Solar-powered systems that cost about $50 are lighting huts and changing lives. With 80 million Indian homes still in the dark, the scale of the demand may eventually bring the cost of this technology down for all of us.
Outsourcing Impact
While some Americans are concerned about the impact of outsourcing on the domestic economy, it turns out that India isn't siphoning millions of jobs after all. In fact, the American tech sector has grown by 17 percent since outsourcing began, and the Bureau of Labor predicts a million new tech jobs will be created in the United States in the next decade.
"The numbers of jobs going to India for purely outsourcing reasons is quite small," said Fareed Zakaria, Newsweek International editor. "We've got to remember, we've been outsourcing goods or services for 70 years in America, and all that time average American incomes have risen to now be the highest in the world. So, if outsourcing's been a bad idea, for 70 years, we've been doing it and doing pretty well."

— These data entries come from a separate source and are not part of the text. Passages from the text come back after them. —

/-- Lifecycle states that allow an operation (Table 17.13, R72). DESIGN CHOICE, log 25: unsafe. -/
def opLife (op life : Nat) : Bool :=
  if op = 0x01 || op = 0x02 || op = 0x03 || op = 0x10 || op = 0x92 then life ≤ 3
  else if 0x80 ≤ op && op ≤ 0x84 then life = 0
  else if op = 0x90 || op = 0x70 then life = 1
  else if op = 0x91 then life = 1 || life = 2
  else 1 ≤ life && life ≤ 3

/-- Operations of the CONTROLLER only. DESIGN CHOICE, log 25: unsafe. -/
def opCtl (op : Nat) : Bool :=
  op = 0x03 || op = 0x20 || op = 0x22 || (0x30 ≤ op && op ≤ 0x32) || (0x40 ≤ op && op ≤ 0x47) || op = 0x50 || op = 0x60
    || op = 0x61 || op = 0x70 || (0x90 ≤ op && op ≤ 0x92) || op = 0xA0

/-- The arguments have a length the operation allows. DESIGN CHOICE, log 25: unsafe. -/
def opArgs (op : Nat) (args : List Byte) : Bool :=
  let n := args.length
  match op with
  | 0x10 => n == 8
  | 0x11 => 8 ≤ n && n == 8 + 4 * beAt args 4 2
  | 0x20 => 8 ≤ n
  | 0x30 => n == 8
  | 0x31 => 4 ≤ n && n ≤ 1028
  | 0x40 => n == 4
  | 0x41 => n == 4
  | 0x42 => n == 8
  | 0x44 => n == 4
  | 0x46 => n == 12
  | 0x47 => n == 4
  | 0x50 => n == 8
  | 0x51 => n == 8
  | 0x60 => 4 ≤ n
  | 0x61 => 4 ≤ n
  | 0x70 => n == 4
  | 0x80 => n == 4
  | 0x81 => n == 32
  | 0x83 => n == 64
  | 0x92 => n == 4
  | 0xA0 => n == 4
  | 0xB0 => n == 4
  | _ => n == 0

/-- The status that refuses a request before it acts, 0 for none (R492). DESIGN CHOICE, log 25: unsafe. -/
def State.opRefusal (s : State) (x : Session) (op : Nat) (args : List Byte) : Nat :=
  if !opLife op s.lifecycle then 0xB
  else if opCtl op && s.kmp.controller != some x.num then 3
  else if !opArgs op args then 0xE
  else 0

/-- A request: taken in, refused, or acted on by `act`, which answers it. A mode request that the lifecycle or the session
does not allow shows in GLB_MODE_REQ. -/
def State.request (s : State) (op : Nat) (r : KmpReq) (act : State → Session → State) : State :=
  match s.takeRequest op r with
  | (s, none) => s
  | (s, some x) =>
    let k := s.opRefusal x op r.args
    if k = 0 then act s x
    else
      -- a change refused, but not with FULL (STORE_STAT)
      let s := if op = 0x20 then s.putBit F.STORE_STAT_FULL false else s
      (if op = 0x40 && (k = 3 || k = 0xB) then s.put F.GLB_MODE_REQ_STATUS 4 else s).reply x.num op r.reqId k []

/-- Answer with a status; results go with OK. -/
def State.status (s : State) (x : Session) (op : Nat) (r : KmpReq) (k : Nat) (results : List Byte := []) : State :=
  s.reply x.num op r.reqId k (if k = 0 then results else [])

/-! ## Identity, role, registers -/

/-- IDENTIFY. -/
def effIdentify (r : KmpReq) (s : State) : State :=
  s.request 0x01 r (fun s x => s.status x 0x01 r 0
    (beBytes 4 (s.view (.session x.num) GLB_ID) ++ beBytes 4 (s.rg GLB_FW_VER) ++ beBytes 4 s.lifecycleImage
      ++ beBytes 8 s.fuses.deviceId ++ beBytes 6 s.fuses.mac ++ [0, 0]))

/-- The client of a session may take the CONTROLLER role (R484). In OPEN, while ACCESS lists no client, every client may:
otherwise no first image could arrive (R73). DEDUCED, log 24: unsafe. -/
def State.mayControl (s : State) (x : Session) : Bool :=
  let life := s.lifecycle
  life = 0 || life = 3 || x.capable
    || (life = 1 && !((Cfg.items s.st.cfg secAccess).any (fun e => decide (0x100 ≤ e.1 ∧ e.1 < 0x140))))

/-- TAKE_CONTROL (R80). -/
def effTakeControl (r : KmpReq) (s : State) : State :=
  s.request 0x02 r (fun s x =>
    if s.kmp.controller = some x.num then s.status x 0x02 r 0
    else if !s.mayControl x then s.status x 0x02 r 0xC
    else if s.present then s.status x 0x02 r 2
    else
      let was := s.present
      let s := { s with kmp := { s.kmp with controller := some x.num } }
      (s.status x 0x02 r 0).presenceStep was)

/-- DROP_CONTROL. -/
def effDropControl (r : KmpReq) (s : State) : State :=
  s.request 0x03 r (fun s x =>
    let was := s.present
    let s := { s with kmp := { s.kmp with controller := none } }
    (s.status x 0x03 r 0).presenceStep was)

/-- The status that refuses an access of `n` words from an address, by its first word that cannot be reached.
DEDUCED, log 26: unsafe. -/
def State.rangeStatus (s : State) (m : Master) (a n : Nat) (write : Bool) : Nat :=
  if n = 0 || 256 < n || a % 4 != 0 then 5
  else
    let absent (b : Nat) : Bool := regionAt b = .unmapped || regionAt b = .exchange
    ((List.range n).find? (fun i => absent (a + 4 * i) || !s.mayReach m (a + 4 * i) write)).elim 0
      (fun i => if absent (a + 4 * i) then 5 else 0xC)

/-- Read words one after the other. -/
def State.readWords (s : State) (m : Master) : Nat → Nat → State × List Byte
  | 0, _ => (s, [])
  | n + 1, a =>
    let r := s.busRead m false a false
    let v := match r.2 with
      | .done v => v
      | _ => 0
    let t := r.1.readWords m n (a + 4)
    (t.1, leBytes 4 v ++ t.2)

/-- READ. DEDUCED, log 26: unsafe. -/
def effRead (r : KmpReq) (s : State) : State :=
  s.request 0x10 r (fun s x =>
    let a := beAt r.args 0 4
    let n := beAt r.args 4 2
    let k := s.rangeStatus (.session x.num) a n false
    if k ≠ 0 then s.status x 0x10 r k
    else
      let t := s.readWords (.session x.num) n a
      t.1.status x 0x10 r 0 t.2)

/-- WRITE: each word by the writer rules of its block; one without effect is answered OK. DEDUCED, log 26: unsafe. -/
def effWrite (r : KmpReq) (s : State) : State :=
  s.request 0x11 r (fun s x =>
    let a := beAt r.args 0 4
    let n := beAt r.args 4 2
    let m := Master.session x.num
    let k := s.rangeStatus m a n true
    if k ≠ 0 then s.status x 0x11 r k
    else
      let s := (List.range n).foldl (fun (s : State) i => (s.busWrite m (a + 4 * i) false (leAt r.args (8 + 4 * i) 4)).1) s
      s.status x 0x11 r 0)

/-! ## Store -/

/-- A whole journal group has arrived. DESIGN CHOICE, log 27: unsafe. -/
def State.groupArrived (s : State) (x : Session) (r : KmpReq) (bytes : List Byte) : State :=
  let refuse (k : Nat) : State := (s.putBit F.STORE_STAT_FULL false).status x 0x20 r k
  if s.kmp.transfer.isSome || s.imageStarting then refuse 2
  else if s.rg STORE_GENERATION = 0 then refuse 8
  else
    match parseRecs bytes.length bytes with
    | none => refuse 5
    | some recs =>
      let slow := s.nor || s.st.writing.isSome || (applyAtOf recs).isSome
      let t := s.submitGroup x.num r.reqId recs
      if !t.2 then refuse 2
      else if slow then ((s.status x 0x20 r 1).submitGroup x.num r.reqId recs).1
      else t.1

/-- GROUP: bytes of a journal group; the engine acts when they are all there. DESIGN CHOICE, log 27: unsafe. -/
def effGroup (r : KmpReq) (s : State) : State :=
  s.request 0x20 r (fun s x =>
    let ofs := beAt r.args 0 4
    let total := beAt r.args 4 4
    let had : List Byte := match s.kmp.groupBuf with
      | some (n, t, b) => if n = x.num && t = total && b.length = ofs then b else []
      | none => []
    let bytes := had ++ r.args.drop 8
    let refused := s.putBit F.STORE_STAT_FULL false
    if had.length ≠ ofs then refused.status x 0x20 r 0xE
    else if total < bytes.length then refused.status x 0x20 r 5
    else if bytes.length < total then
      ({ s with kmp := { s.kmp with groupBuf := some (x.num, total, bytes) } }).status x 0x20 r 0
    else ({ s with kmp := { s.kmp with groupBuf := none } }).groupArrived x r bytes)

/-- DAYMARK. -/
def effDaymark (r : KmpReq) (s : State) : State :=
  s.request 0x21 r (fun s x => s.status x 0x21 r 0 (Cfg.daymark s.st.cfg ++ beBytes 8 (s.rg STORE_JRN_SEQ)))

/-- A write of a register that does what a KMP operation does: its answer. -/
def State.viaReg (s : State) (m : Master) (a value : Nat) : State :=
  let r := s.busWrite m a false value
  match r.2 with
  | .done _ => r.1.emit .done
  | _ => r.1.emit .error

/-- COMPACT (R111). DESIGN CHOICE, log 27: unsafe. -/
def effCompact (v : Via) (s : State) : State :=
  match v with
  | .kmp r => s.request 0x22 r (fun s x =>
      if s.st.compaction.isSome then s.status x 0x22 r 2
      else if s.st.density = 0 || s.rg STORE_GENERATION = 0 then s.status x 0x22 r 8
      else (s.status x 0x22 r 1).startCompaction (some (x.num, r.reqId)))
  | .reg m _ value => s.viaReg m STORE_CTL (withField value 0 1 1)

/-- IMAGE_OPEN (R73, R75). -/
def effImageOpen (r : KmpReq) (s : State) : State :=
  s.request 0x30 r (fun s x =>
    let size := beAt r.args 0 4
    if s.node.mode ≠ .beacon then s.status x 0x30 r 8
    else if s.kmp.transfer.isSome then s.status x 0x30 r 2
    else if size = 0 || slotSize s.st.density < size || s.st.density = 0 then s.status x 0x30 r 5
    else (s.prepareStore x.num size).status x 0x30 r 0)

/-- The transfer a session has open. -/
def State.openTransfer (s : State) (x : Session) : Option Transfer := s.kmp.transfer.filter (fun t => t.session == x.num)
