-- ==== Sys2Proof/Machine/Tick.lean ====
section
/-! DEFINITION. SAMPLE_TICK: one sample period of the whole engine (R30 to R34, Table 1.3, R268). -/

namespace Sys2Proof.Machine

/-- A finite map of the operand as a sparse table; the last entry of a key counts. -/
def toTbl {n : Nat} {α : Type} (l : List (Fin n × α)) : Tbl α := l.foldl (fun m e => cins m e.1.val e.2) []

/-- Change every value of a table. -/
def tmapv {α β : Type} (f : α → β) (m : Tbl α) : Tbl β := m.map (fun (e : Nat × α) => (e.1, f e.2))

/-- The time counter moves to the first of its values that reaches T(n) (R266, R268). DESIGN CHOICE, log 6: unsafe. -/
def State.advance (s : State) (n : Nat) : State :=
  let c := s.counterFrom (s.tickTime n)
  { s with node := { s.node with
    n := BitVec.ofNat 64 n, fresh := false, holdNow := false, serviceNow := false, time := c.1, pattern := c.2, uptime := s.node.uptime + (c.1 - s.node.time) } }

/-- A wake that completes after the event that caused it (R476). -/
def State.checkLate (s : State) : State :=
  match s.pwr.due with
  | none => s
  | some t =>
    if s.node.mode = .dormant then s
    else
      let s := { s with pwr := { s.pwr with due := none } }
      if t < s.node.time then s.latch 62 else s

/-- What the checks found in the sample period.
DESIGN CHOICE, log 15: unsafe. DESIGN CHOICE, log 70: unsafe. DEDUCED, log 80: unsafe. -/
def State.tickErrors (s : State) (i : TickIn) : State :=
  let s := i.patchUe.foldl (fun s e => s.damageEntry e.val) s
  let s := i.poolUe.foldl (fun s e => s.damageRow (8 * e.val)) s
  let s := i.brickSoft.foldl (fun (s : State) r => s.softRow r.val) s
  let s := i.brickCe.foldl (fun (s : State) b => (s.putBit (F.BRK_STAT_ECC_CE b.val) true).latch 1) s
  let s := if i.patchCe then (s.putBit F.PATCH_STAT_ECC_CE true).latch 6 else s
  let s := if i.poolCe then (s.putBit F.DYN_STAT_ECC_CE true).latch 8 else s
  let s := if i.sramCe then s.latch 10 else s
  let s := i.sramUe.foldl (fun (s : State) r => s.badRow r.val) s
  i.fec.foldl (fun (s : State) e =>
    if !s.portUp e.1.val || !s.bit (F.NET_PORT_STAT_FEC_ON e.1.val) then s
    else
      let s := (s.bump (F.NET_CNT_COUNT e.1.val 10) e.2.1).bump (F.NET_CNT_COUNT e.1.val 11) e.2.2
      if e.2.2 = 0 then s else s.latch 25) s

/-- The audio blocks at tick `t`. DESIGN CHOICE, log 15: unsafe. -/
def State.audioTick (s : State) (t : Nat) (i : TickIn) : State :=
  let s := { s with pair := { s.pair with wrote := [] } }
  let s := (s.settleWrites.resumeOutputs t).yieldTick.wcBlockTick
  let before := s
  let r := s.rxTick t
  let tdm := r.1.tdmIn (tmapv BitVec.toNat (toTbl i.tdm))
  let s := (r.1.engineTick t r.2 tdm r.1.brickHeld).holdDsts before
  let s := s.wcMirrorTick
  let vals := s.outValues
  let s := (s.txTick t vals).collectDigest vals
  let s := s.outputTick t
  s.ckptTick t

/-- SAMPLE_TICK. The tick and N go on in every mode once N has its start (R31, R63); audio advances while it runs.
DESIGN CHOICE, log 6: unsafe. DESIGN CHOICE, log 15: unsafe. -/
def effSampleTick (i : TickIn) (s : State) : State :=
  let t := s.nextN
  let s := ((s.advance t).releaseLoads t).checkLate
  let was := s.audio.running
  let s := ((((s.quietTick.tickErrors i).boundaryTick).promoteTick).settleModes).groupsTick
  -- audio that starts at step 12's block boundary counts from that tick (R63)
  let s := if s.audio.running && !was then { s with audio := { s.audio with startN := t } } else s
  -- the Ts that ends is played out and sensed; what was written for the output stage takes effect, unless MOD is gated (R52)
  let s := if s.modGated then s else (s.playAll.settleAmpWrites.takeRole).senseTick (toTbl i.sense)
  let s := if s.audio.running then s.audioTick t i else s
  s.flashTick.outboxTick

/-! ## Meanings of the commands -/

/-- SAMPLE_TICK (R30). -/
def execSampleTick (i : TickIn) (s : State) : Result :=
  runs s (effSampleTick i)

end Sys2Proof.Machine
end

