-- ==== Sys2Proof/Certificates/Slice0/Obligations.lean ====
section
/-! DEFINITION. The statements about the model, for the provers: each formalises rules of spec/ about the commands, by
chapter. -/

open Sys2Proof Sys2Proof.Machine

/-! ## The block -/

/-- A step carries out the command at the front of the queue on the state with the queue's rest; on an empty queue the block
idles (the model's choice, log 5). -/
def Obligations.StepRunsTheFrontCommand : Prop :=
  (∀ (c : Instr) (q : List Instr) (s : State), step { s with pending := c :: q } = exec c { s with pending := q }) ∧
  ∀ s : State, s.pending = [] → step s = .next s

/-- Every command completes, and leaves the queue of waiting commands as it was. -/
def Obligations.CommandsKeepTheQueue : Prop :=
  ∀ (c : Instr) (s : State), ∃ t, exec c s = .next t ∧ t.pending = s.pending

/-- R479, R481, Table 17.5: SCRAPPED is for ever. An engine that is SCRAPPED, halted and not unlocked is so after every step,
whatever command waits: no command of KMP, of the debug port, of the two-wire window or of a pin brings it back. -/
def Obligations.ScrappedEnginesStayScrapped : Prop :=
  ∀ s t : State, s.Scrapped → step s = .next t → t.Scrapped

/-- R67, Table 17.5: a full START of an engine whose lifecycle bit 4 is blown halts it: POWER_ON, RESET_N_RISE and the START after
an erasure leave it SCRAPPED, its fuse content and store as they were. -/
def Obligations.StartOfAScrappedEngineHalts : Prop :=
  (∀ (s : State) (st : Fin 128) (d : Fin 4), (s.node.powered && !s.node.inReset) = false → s.fuses.lifecycle.testBit 4 = true →
    ∃ t, exec (.powerOn st d) s = .next t ∧ t.Scrapped ∧ t.fuses = s.fuses ∧ t.store = s.store ∧ t.node.cause = .powerOn) ∧
  ∀ (s : State) (st : Fin 128) (d : Fin 4), s.node.powered = true → s.node.inReset = true → s.fuses.lifecycle.testBit 4 = true →
    ∃ t, exec (.resetNRise st d) s = .next t ∧ t.Scrapped ∧ t.fuses = s.fuses ∧ t.store = s.store ∧ t.node.cause = .resetN

/-- What the spec says of an engine held in RESET_N after power-on, as State.reset holds it: START, N and the time counter 0,
nothing latched, outputs muted, no session, the memories in canonical form, every register at its reset value. The supplies in
range and RESET_N low are the model's choice (log 10). R508, Table 18.5: what each output drives while RESET_N is low. -/
def Obligations.ResetStateIsAsTheSpecSays : Prop :=
  State.reset.node.mode = .start ∧ State.reset.node.n = 0 ∧ State.reset.node.time = 0 ∧ State.reset.alive = false ∧
  State.reset.kmp.sessions = [] ∧ State.reset.pending = [] ∧ State.reset.Canonical ∧ State.reset.audio.running = false ∧
  (∀ a, State.reset.rg a = (resetValue a).toNat) ∧ State.reset.rg FLT_STATUS = 0 ∧ (∀ k, State.reset.latched k = false) ∧
  ∀ s : State, (s.node.powered && !s.node.inReset) = false →
    (∀ m b h, s.ball (.modOut m b h) = some .low) ∧
    (∀ k, ∀ b ∈ [Ball.snsClk k, .tdmBclk k, .tdmFs k, .tdmSdo k, .pulse k, .xspiCk, .xspiRstN, .phyRstN k], s.ball b = some .low) ∧
    (∀ k, ∀ b ∈ [Ball.xspiCsN, .refStat k], s.ball b = some .high) ∧
    ∀ k, ∀ b ∈ [Ball.xspiDq k, .tw0Scl, .tw0Sda, .tw1Scl, .tw1Sda, .errN, .tdo], s.ball b = some .highZ

/-! ## Bricks (chapters 4 and 5) -/

/-- R129, R163: MAC, MSU, MPY, MPN, AADD, ASUB, ANEG, AABS and ASHL of an engine that runs, on a Brick in service, in a bundle that
holds to R160, answer a next state in which the accumulator holds the exact result limited to the 80-bit range, Z and N
describe it, V and AS show whether it left the range, ACC_SAT counts one then, and the other accumulators stay. -/
def Obligations.AccumulatesSaturate : Prop :=
  ∀ (s : State) (sl : Slot) (k j : Fin 4),
    let b := sl.brick
    let c := sl.ctx
    let o := s.ctxOf b c
    let bd (op : BrickOp) : Bundle := ⟨op, sl.aga, sl.agb, sl.mv⟩
    let gives (i : Instr) (op : BrickOp) (v : Int) : Prop :=
      s.Issues b (bd op) → ∃ t, exec i s = .next t ∧ AccTakes o (t.ctxOf b c) sl.mv k (sat80 v) (decide (sat80 v ≠ v)) ∧
        CountsAccSat s t b (decide (sat80 v ≠ v))
    (∀ (al : Fin 4) (sa sb : Sel),
      (gives (.mac sl k al sa sb) (.mac k al sa sb)
        (o.a[k].toInt + (s.operand b c (bd (.mac k al sa sb)) sa).toInt * (s.operand b c (bd (.mac k al sa sb)) sb).toInt * 2 ^ al.val)) ∧
      (gives (.msu sl k al sa sb) (.msu k al sa sb)
        (o.a[k].toInt - (s.operand b c (bd (.msu k al sa sb)) sa).toInt * (s.operand b c (bd (.msu k al sa sb)) sb).toInt * 2 ^ al.val)) ∧
      (gives (.mpy sl k al sa sb) (.mpy k al sa sb)
        ((s.operand b c (bd (.mpy k al sa sb)) sa).toInt * (s.operand b c (bd (.mpy k al sa sb)) sb).toInt * 2 ^ al.val)) ∧
      (gives (.mpn sl k al sa sb) (.mpn k al sa sb)
        (-((s.operand b c (bd (.mpn k al sa sb)) sa).toInt * (s.operand b c (bd (.mpn k al sa sb)) sb).toInt * 2 ^ al.val)))) ∧
    gives (.aadd sl k j) (.aadd k j) (o.a[k].toInt + o.a[j].toInt) ∧
    gives (.asub sl k j) (.asub k j) (o.a[k].toInt - o.a[j].toInt) ∧
    gives (.aneg sl k j) (.aneg k j) (-o.a[j].toInt) ∧
    gives (.aabs sl k j) (.aabs k j) (o.a[j].toInt.natAbs : Int) ∧
    ∀ sh : Fin 16, gives (.ashl sl k j sh) (.ashl k j sh) (o.a[j].toInt * 2 ^ sh.val)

New York Times columnist Tom Friedman says that dialing India not only makes American businesses stronger, it also makes the world safer. Just a few years ago, India and Pakistan were on the brink of nuclear war.
"The Indian business community, particularly the high-tech community, came to the leaders in New Delhi and said, 'Ah, could you please not use the N-word? Nuclear? Because we're like running the backrooms of the world's biggest companies from American Express to General Electric and we can't take a week off for war,'" Friedman said.
"And the government got the message. That cease-fire [was] not brought to you by [former U.S. Secretary of State] General Powell. That cease-fire [was] brought to you by General Electric."